HOW do you get to Carnegie Hall? Practice. Irwin and Nelms propose that learning circuit analysis is similar to learning a musical instrument. 1 During my undergraduate studies, a professor told me candidly that without hundreds of attempts at solving circuit problems many students may never obtain a passing grade. Practice. The same way that ’noodling’ on a guitar doesn’t often equip someone to play Purple Rain’s solo, unstructured or under-practiced circuit study may seldom result in fluency of the tools used to build sophisticated electronic systems. This is true for electrical engineers, computer engineers, mechancial engineers, aerospace engineers, physicists, mathematicians, artists, CEOs, hobbyists, professors - everybody. The tutorial-based practice outlined below builds circuit analysis fundamentals and reinforces several specific skills that must be combined to analyze or design refined electonic systems. Where possible, examples (and associated references) are given such that the difficulty related to a particular set of exercises progressively escalates. If at any point an example feels overwhelming, you may want to rewind your study to a specific ‘parachute point’ that will be outlined at the begining of each section. The organization of this tutorial consists of the following sections:
- Differences between a 'circuits course' and an 'electronics course'
- Basic engineering mathematics
- Ohm's law and I-V curves
- Kirchhoff's voltage law (KVL) and circuit 'loops'
- Kirchhoff's current law (KCL) and circuit 'nodes'
- Mesh analysis
- Nodal analysis
- Voltage dividers and current dividers
- Series and parallel elements
- Thévenin & Norton equivalent circuits
- Complex numbers, rational polynomials, sinusoids, magnitude & phase
- Energy storage elements
- Time-domain solutions for transient RC circuits
- Laplace transforms (notions for frequency-domain RC circuits)
- Exponential functions, log functions, decibels and their plots
- Simple RC filters
- Chemistry and materials
I. Differences between a ‘circuits course’ and an ’electronics course’
Circuits courses provide foundational concepts and tools needed to analyze and design sophisticated hardware related to electrical, electronic, power, computer, and electro-mechanical systems.
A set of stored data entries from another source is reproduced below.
/-- A switch begins soft turn-off (R349), with SOFT_I as its code of phase 2; one not on keeps what it does. -/
def Lane.softOff (L : Lane) (k : Nat) : Lane :=
  if L.conducting k then
    let p := L.profile (k / 6) 1
    L.setSw k { L.sw k with
      edge := .soft, phase := 2, start := L.now, waiting := false
      prof := p - bitsOf p 27 24 * 2 ^ 24 + L.get (Reg.GD_SHORT_SOFT_I (k / 6)) * 2 ^ 24 }
  else L.setSw k { L.sw k with waiting := false }

/-- Soft turn-off of every low, or every high, side of a bridge that is on. -/
def Lane.softSide (L : Lane) (b : Nat) (high : Bool) : Lane := L.forEach [0, 1, 2] fun i L => L.softOff (swKey b i high)

/-- The legs of a set of switches and phases. -/
def legsOf (high low hard : Nat) : Nat := Nat.lor high (Nat.lor low hard)

/-- The sample at t_d (R347): the sequence starts, in the case that the legs of the sample decide. -/
def Lane.startShort (L : Lane) (b high low hard : Nat) : Lane :=
  let legs := legsOf high low hard
  let two := decide (2 ≤ countIf (bitAt legs) [0, 1, 2])
  let L0 := L.forEach [0, 1, 2] fun i L => L.undoBsuv (swKey b i true)
  let L1 := L0.setShort b (some
    { at_ := L.now, twoLeg := two, legs := BitVec.ofNat 3 legs, stage := 1, sample := (high, low, hard)
      was := (List.range 6).map fun i => (6 * b + i, L0.sw (6 * b + i)) })
  if two then L1.softSide b false
  else L1.forEach [0, 1, 2] fun i L =>
    let La := if bitAt high i then L.softOff (swKey b i true) else L
    if bitAt low i || bitAt hard i then La.softOff (swKey b i false) else La

/-- Detections of one sample on bridge `b` (R346 to R348): recorded in GD_FLT[b]; the first starts the sequence, whose case the legs
of that sample decide, those of the other path that come in the same tick with them; a second leg before t_d + S makes it the two-leg case.
With SHORT latched only the record is made (log entry 21). -/
def Lane.detect (L : Lane) (b high low hard : Nat) : Lane :=
  let legs := legsOf high low hard
  if legs = 0 then L
  else
    let L1 := ((L.set (Reg.GD_FLT_DESAT_H b) (Nat.lor (L.get (Reg.GD_FLT_DESAT_H b)) high)).set (Reg.GD_FLT_DESAT_L b)
      (Nat.lor (L.get (Reg.GD_FLT_DESAT_L b)) low)).set (Reg.GD_FLT_HSHORT b) (Nat.lor (L.get (Reg.GD_FLT_HSHORT b)) hard)
    match L.shortOf b with
    | some q =>
      let all := Nat.lor q.legs.toNat legs
      if q.at_ = L.now && q.stage = 1 && !q.was.isEmpty then
        let L2 := L1.forEach q.was fun e L => if (L.sw e.1).edge = .soft && (L.sw e.1).start = L.now then L.setSw e.1 e.2 else L
        L2.startShort b (Nat.lor q.sample.1 high) (Nat.lor q.sample.2.1 low) (Nat.lor q.sample.2.2 hard)
      else if q.twoLeg || all = q.legs.toNat || q.at_ + L.get (Reg.GD_SHORT_SOFT_T b) ≤ L.now then L1
      else (L1.setShort b (some { at_ := L.now, twoLeg := true, legs := BitVec.ofNat 3 all, stage := 1, sample := (0, 0, 0), was := [] })).softSide
        b false
    | none =>
      if L.bit (Reg.GD_FLT_SHORT b) then L1
      else ((L1.startShort b high low hard).count (Reg.GD_CNT_SHORT_COUNT b)).raise (81 + b) b

/-- A sample in which desaturation filters of bridge `b` pass (R342). -/
def execDesatDetection (x : LaneId) (b : Fin 2) (high low : BitVec 3) (s : State) : Out :=
  onUp x (fun L =>
    let act (h : Bool) (m : BitVec 3) : Nat :=
      [0, 1, 2].foldl (fun a i => if bitAt m.toNat i && L.desatActive (swKey b i h) then setBit a i else a) 0
    L.detect b (act true high) (act false low) 0) s

/-- A sample in which hard-short filters of bridge `b` pass (R343). -/
def execHardShortDetection (x : LaneId) (b : Fin 2) (phases : BitVec 3) (s : State) : Out :=
  onUp x (fun L => L.detect b 0 0 phases.toNat) s

/-- When the next stage of a sequence, and its end, fall due (Table 7.4). -/
def Lane.stageDue (L : Lane) (b : Nat) : Option Nat :=
  (L.shortOf b).bind fun q =>
    if q.stage ≠ 1 then none
    else some (q.at_ + if q.twoLeg then L.get (Reg.GD_SHORT_STAGGER b) else L.get (Reg.GD_SHORT_SOFT_T b))

def Lane.shortEndDue (L : Lane) (b : Nat) : Option Nat :=
  (L.shortOf b).map fun q =>
    q.at_ + L.get (Reg.GD_SHORT_SOFT_T b) + if q.twoLeg then L.get (Reg.GD_SHORT_STAGGER b) else 0

/-- The second stage of a sequence: the high sides' soft turn-off, or the turn-off of the other switches (Table 7.4). -/
def Lane.shortStage (L : Lane) (b : Nat) : Lane :=
  match L.shortOf b with
  | none => L
  | some q =>
    if q.stage ≠ 1 then L
    else
      let L1 := L.setShort b (some { q with stage := 2 })
      if q.twoLeg then L1.softSide b true else L1.forEach (List.range 6) fun i L => L.swOff (6 * b + i)

/-- The next stage of the short sequence. -/
def execShortSequenceStage (x : LaneId) (b : Fin 2) (s : State) : Out :=
  atDue x (fun L => L.stageDue b) (fun L => L.shortStage b) s

/-- The end of the two-leg case: all six switches held off at HOLD_I of the turn-off profile, whatever phase they were in (Table 7.4). -/
def Lane.holdAll (L : Lane) (b : Nat) : Lane :=
  L.forEach (List.range 6) fun i L => let M := L.swOff (6 * b + i); M.setSw (6 * b + i) { M.sw (6 * b + i) with phase := 3 }

/-- The sequence ends (R350): SHORT and TWO_LEG latched, the bridge to OFF. -/
def execShortSequenceEnd (x : LaneId) (b : Fin 2) (s : State) : Out :=
  atDue x (fun L => L.shortEndDue b) (fun L =>
    let two := match L.shortOf b with | some q => q.twoLeg | none => false
    let L1 := ((L.shortStage b).setShort b none).set (Reg.GD_FLT_SHORT b) 1
    let L2 := if two then (L1.set (Reg.GD_FLT_TWO_LEG b) 1).holdAll b else L1
    (L2.putBitOf Reg.GD_STAT_FLT b true).toOff b) s

/-! ### Enable ball and torque-off line (R351 to R356) -/

/-- EN_x has been low for `ns` (R351, R352): under 50 ns it is ignored, from 100 ns on it acts; between them spec/ leaves it open. The ball
is there in every power state: a lane samples it as it leaves reset (Table 7.9). -/
def execEnLow (x : LaneId) (ns : Nat) (s : State) : Out :=
  onLane x (fun L =>
    let c := L.takeBit
    let L1 := if 50 ≤ ns && ns < 100 then c.2 else L
    let acts := 100 ≤ ns || (50 ≤ ns && c.1)
    let L2 := { L1 with gd := { L1.gd with enLow := some ((L1.now : Int) - (ns / 10 : Nat)) } }
    if acts then ({ L2 with pins := { L2.pins with en := false } }.set Reg.GD_STAT_EN 0).allOff else L2) s

/-- The latched faults cleared by EN_x (R354). -/
def Lane.clearFaults (L : Lane) : Lane :=
  let one (b : Nat) (L : Lane) : Lane :=
    ((((L.set (Reg.GD_FLT_SHORT b) 0).set (Reg.GD_FLT_TWO_LEG b) 0).set (Reg.GD_FLT_DESAT_H b) 0).set (Reg.GD_FLT_DESAT_L b) 0).set
      (Reg.GD_FLT_HSHORT b) 0
  ((one 1 (one 0 L)).set Reg.GD_STAT_LINK 0).set Reg.GD_STAT_FLT 0

/-- EN_x rises (R354): after 5 µs or more low it clears the latched faults, after less than 4.5 µs it clears nothing; between them
spec/ leaves it open. No bridge starts (R355). -/
def execEnRise (x : LaneId) (s : State) : Out :=
  onLane x (fun L =>
    let low := match L.gd.enLow with | some t => ((L.now : Int) - t).toNat | none => 0
    let c := L.takeBit
    let L1 := if 450 ≤ low && low < 500 then c.2 else L
    let clear := 500 ≤ low || (450 ≤ low && c.1)
    let L2 := if clear then L1.clearFaults else L1
    { L2 with pins := { L2.pins with en := true }, gd := { L2.gd with enLow := none } }.set Reg.GD_STAT_EN 1) s

/-- The level of the deputy's torque-off line reaches GD (R356). -/
def execTorqueOffLine (x : LaneId) (s : State) : Out :=
  onUp x (fun L =>
    let on := L.bit Reg.SM_STAT_TOFF
    let L1 := L.setBool Reg.GD_STAT_TOFF on
    if on then L1.allOff else L1) s

end Sys2Proof.Machine
end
A circuits course builds on basic physics, linear algebra and differential equations to analze various electrical component configurations as abstractions electrical/electronic systems. Electronics courses provide useful configurations and physical models with the aim of processing signals. An electronics course uses results and patterns from a circuits course (and other prereqs). Electronics as a discipline aims to create systems the reliably perform an engineered function (usually with inputs and outputs). Electronics courses involve more complex devices and mathematics which are enabled by semiconductor-based, solid-state-physics models (that are usually linearized) and engineering-oriented applied math techniques involving input-output relationships (that usually involve impulse responses, frequency responses and transfer functions).
A circuits course is similar to a collection of Sodoku puzzles. The puzzles are fun and require skills, practice and problem-solving. However, the completed puzzles are not valuable beyond entertainment or achieving proficiency towards the underlying problem solving mechanisms.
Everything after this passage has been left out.